So all Lenisnists are power-hungry boss-wanabees? Generalisation anyone?


The documented answer is clearly no to the first question. As to the second question, the experience of history is that Leninism works...but only in pre-capitalist countries.

Not necessarily, it was the effectiveness of the Leninist vanguard organisation that destined the communists to be the effective leaders of the wartime resistence in occupied nations and to inflict the worst damage to the invaders. It was their fierce war-time actions that won european communist parties such high election results after the war was over. It even boiled down to revolution in Yugoslavia and Albania!


In the advanced capitalist countries, it has pretty much always degenerated into what Lenin himself properly called "parliamentary cretinism".
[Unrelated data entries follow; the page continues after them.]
/-- Every earlier compute on the bank is final (R96, R158). -/
def computesFinal (x : Tile) (e : Entry) : Bool :=
  !earlierQueued x e Entry.computes && (x.bank e.bank).finals.all (fun p => decide (e.disp ≤ p.disp))

/-- Every earlier reader of the bank has read it (R96). -/
def readersDone (s : State) (t : Nat) (e : Entry) : Bool :=
  let x := s.tile t
  !earlierQueued x e Entry.reads
    && x.inflight.all (fun f => !(decide (f.entry.disp < e.disp) && decide (f.entry.bank = e.bank)
        && decide (f.entry.opcode = 0x48) && decide (s.now < f.due)))

/-- MODE 3 VACCs before an MMUL are final (R158). -/
def vaccsFinal (x : Tile) (e : Entry) : Bool :=
  (x.bank e.bank).finals.all (fun p => decide (e.disp ≤ p.disp) || !p.vacc)

/-- The MXU and VXU issue nothing in the first k ticks of a block of 64 (R434). -/
def powerReady (s : State) : Bool := decide (s.skip ≤ s.now % 64)

/-- Notes a compute on a bank that becomes final in a tick. -/
def noteFinal (t : Nat) (e : Entry) (tick : Nat) (vacc : Bool) (s : State) : State :=
  let b := (s.tile t).bank e.bank
  setBank t e.bank { b with finals := b.finals ++ [⟨e.disp, tick, vacc⟩] } s

/-- Drops the head of a unit's queue: an instruction that fails a check at issue has no effect (R106). -/
def dropHead (t : Nat) (u : TileUnit) (s : State) : State :=
  s.modTile t (fun x => { x with queues := x.queues.put u ((x.queues.of u).drop 1) })

/-- A check at issue failed (R106). -/
def failIssue (t : Nat) (u : TileUnit) (bit addr : Nat) (e : Entry) (s : State) : State :=
  raiseExc t bit e.at_ e.disp addr (dropHead t u s)

/-! ### MMUL -/

/-- K_t of R94. -/
def mxuTicks (ca cb ps k : Nat) : Nat :=
  if ca = 0 ∧ cb = 0 then (k + 1) / 2
  else if ca ≤ 5 then k
  else if ca = 6 ∨ ca = 7 then 2 * k
  else if ca = 8 then (if ps = 1 then 2 * k else if ps = 2 then 6 * k else 12 * k)
  else ps * (ps + 1) / 2 * k + 32 * ((k + 2047) / 2048)

/-- The fields of an MMUL. -/
structure Mmul where
  seed : Nat
  ca : Nat
  cb : Nat
  sck : Nat
  ps : Nat
  isOpen : Bool
  cont : Bool
  k : Nat
  m : Nat
  n : Nat
  atr : Bool
  btr : Bool
  deriving DecidableEq, Repr

def mmulOf (e : Entry) : Mmul where
  seed := bitsOf e.word 43 2
  ca := bitsOf e.word 39 4
  cb := bitsOf e.word 35 4
  sck := bitsOf e.word 33 2
  ps := bitsOf e.word 29 4
  isOpen := bitOf e.word 28
  cont := bitOf e.word 27
  k := bitsOf e.word 0 24
  m := bitsOf e.ext 57 7 + 1
  n := bitsOf e.ext 50 7 + 1
  atr := bitOf e.ext 24
  btr := bitOf e.ext 23

/-- Whether the bank's open chain is the one a CONT = 1 MMUL continues (R125). -/
def continues (b : Bank) (p : Mmul) : Bool :=
  match b.chain with
  | some c => decide (c.fmtA = p.ca) && decide (c.fmtB = p.cb) && decide (c.ps = p.ps) && decide (c.m = p.m) && decide (c.n = p.n)
  | none => false

/-- A list of 128 values: those given, then open ones, for the rows and columns of the array that the operand does not
reach: one open value for each place, the same on every run and every node (R20, R39; log entry 22). -/
def padOpen (kind mod : Nat) (l : List Nat) : List Nat :=
  l ++ (List.range (128 - l.length)).map (fun i => Config.beyondOperand kind (l.length + i) % mod)

/-- The accumulators a BANK seed finds (R127): of another kind, integer 0 with NAN; of another F, NAN set. -/
def seedBank (b : Bank) (f : Nat) : Acc × Table Acc × Flags :=
  if b.kind ≠ .short then ({ nan := true }, [], flagMismatch)
  else if b.frac ≠ f then
    ({ b.dflt with nan := true }, b.acc.map (fun e => (e.1, { e.2 with nan := true })), flagMismatch)
  else (b.dflt, b.acc, {})

/-- A short-format MMUL (R45 to R51, R61, R123, R127). With K = 0 and SEED = BANK a bank of another kind or F takes what R127 says of
such a bank, NAN and ACC_MISMATCH, though R135 calls the bank unchanged (DESIGN CHOICE, log entry 32). -/
def mmulShort (t : Nat) (e : Entry) (p : Mmul) (a b : List (List Nat)) (s : State) : State :=
  let old := (s.tile t).bank e.bank
  let f := fracOf p.ca + fracOf p.cb
  let sw := if p.sck = 1 then 1 else 4
  let sa := if p.sck = 0 then [] else arrayOf s t (e.addr 2).val sw p.m
  let sb := if p.sck = 0 then [] else arrayOf s t (e.addr 3).val sw p.n
  let (dflt, acc, fl) := if p.seed = 1 then seedBank old f else (({} : Acc), [], ({} : Flags))
  let nanScale (x : Nat) : Bool := decide (p.sck = 1) && decide (x = 255)
  let out := (List.range p.m).foldl (fun (x : Table Acc × Flags) i =>
    (List.range p.n).foldl (fun (x : Table Acc × Flags) j =>
      let (v, g) := shortDot p.ca p.cb (nanScale (sa.getD i 0) || nanScale (sb.getD j 0)) (Table.get dflt acc (accKey i j))
        (a.getD i []) (b.getD j [])
      (Table.set dflt x.1 (accKey i j) v, x.2.or g)) x) (acc, fl)
  let mod := if p.sck = 1 then 256 else 2 ^ 32
  let bank : Bank := {
    kind := .short, frac := f, dflt := dflt, acc := out.1,
    scale := (if p.sck = 0 then .none else if p.sck = 1 then .e8m0 else .fp32),
    scalesA := (if p.sck = 0 then [] else padOpen 0 mod sa),
    scalesB := (if p.sck = 0 then [] else padOpen 1 mod sb), finals := old.finals }
  setFlags t out.2 (setBank t e.bank bank s)

/-- A BF16, FP32 or FP64 MMUL (R53 to R59, R124 to R127): the chain goes on, or closes. -/
def mmulLong (t : Nat) (e : Entry) (p : Mmul) (a b : List (List Nat)) (s : State) : State :=
  let old := (s.tile t).bank e.bank
  let join (x y : List (List Nat)) : List (List Nat) := if x.isEmpty then y else List.zipWith (· ++ ·) x y
  let prev := if p.cont then old.chain else none
  let rows := join ((prev.map (·.rows)).getD []) a
  let cols := join ((prev.map (·.cols)).getD []) b
  let kind : BankKind := if p.ca = 9 then .f64 else .b32
  if p.isOpen then
    setBank t e.bank { kind := kind, chain := some ⟨p.ca, p.cb, p.ps, p.m, p.n, rows, cols⟩, finals := old.finals } s
  else
    let out := (List.range p.m).foldl (fun (x : Table Nat × Flags) i =>
      (List.range p.n).foldl (fun (x : Table Nat × Flags) j =>
        let (v, g) := longDot p.ca p.ps (rows.getD i []) (cols.getD j [])
        (Table.set 0 x.1 (accKey i j) v, x.2.or g)) x) ([], {})
    let w := if p.ca = 9 then 8 else 4
    let bias := if p.seed = 2 then
        some (padOpen 2 (2 ^ (8 * w)) (arrayOf s t (e.addr 4).val w p.n)) else none
    let bank : Bank := {
      kind := kind, res := out.1, m := p.m, n := p.n, bias := bias, empty := (rows.headD []).isEmpty,
      finals := old.finals }
    setFlags t out.2 (setBank t e.bank bank s)

/-- The bytes an MMUL reads, checked against the end of SRAM (R110): whole bricks, the positions beyond M, N and K among them (DESIGN
CHOICE, log entry 49). -/
def mmulBounds (t : Nat) (e : Entry) (p : Mmul) (s : State) : State :=
  let s := boundRead t e (e.addr 0).val (operandBytes (codeWidth p.ca) p.m p.k) s
  let s := boundRead t e (e.addr 1).val (operandBytes (codeWidth p.cb) p.n p.k) s
  let sw := if p.sck = 1 then 1 else 4
  let s := if p.sck = 0 then s
    else boundRead t e (e.addr 3).val (sw * p.n) (boundRead t e (e.addr 2).val (sw * p.m) s)
  if p.seed = 2 ∧ ¬ p.isOpen then boundRead t e (e.addr 4).val ((if p.ca = 9 then 8 else 4) * p.n) s else s

/-- MMUL issues (R121 to R127): the chain's check, BANK_OPEN, the occupancy of R94, and the sums. -/
def runMmul (t : Nat) (e : Entry) (s : State) : State :=
  let p := mmulOf e
  let b := (s.tile t).bank e.bank
  if p.cont && !continues b p then failIssue t .matrix excILLEGAL_OP 0 e s
  else
    let kt := mxuTicks p.ca p.cb p.ps p.k
    let free := issueEnd s.skip s.now kt
    let last := if kt = 0 then s.now else free - 1
    let s := issued t .matrix e 0 last s
    let s := s.modTile t (fun x => { x with mxuFree := free })
    let s := if !p.cont && b.chain.isSome then raiseExc t excBANK_OPEN e.at_ e.disp 0 s else s
    let s := mmulBounds t e p s
    let a := operandLanes s t (e.addr 0).val (codeWidth p.ca) p.m p.k (!p.atr)
    let c := operandLanes s t (e.addr 1).val (codeWidth p.cb) p.n p.k p.btr
    let s := if p.ca ≤ 6 then mmulShort t e p a c s else mmulLong t e p a c s
    noteFinal t e (last + 256) false s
Indeed European CPs all seem to of regressed to parliamentary cretinism. But is this the fault of Leninism? I doubt it, personally I blame the oppurtunism of the leaders and the blindness of these conditions of the rank and file members.


That's "too good" to let go of, even though all the Leninists that I've heard of or read about have, at best, very distant plans in that direction. The immediate Leninist plan in every country is: "Put Us in Power and we'll treat you better than the bosses you have now."

In which direction emancipation from wage-slavery? In what way do Leninists oppose this? It has to be a gradual process in the same way that the socialist transition has to be. Anyway isn't the 'we'll treat you better than the other guy' what everyone says? Strategy has to overcome all feelings of undying loyalty and dogmatism to Marx's exact words.


As to the Leninist-Maoist global strategy--that "socialism" will sweep across the pre-capitalist and semi-feudal countries, chopping out the material supports of the imperialist countries...causing, at long last, proletarian revolution in the "west"--I'm sceptical, to say the least.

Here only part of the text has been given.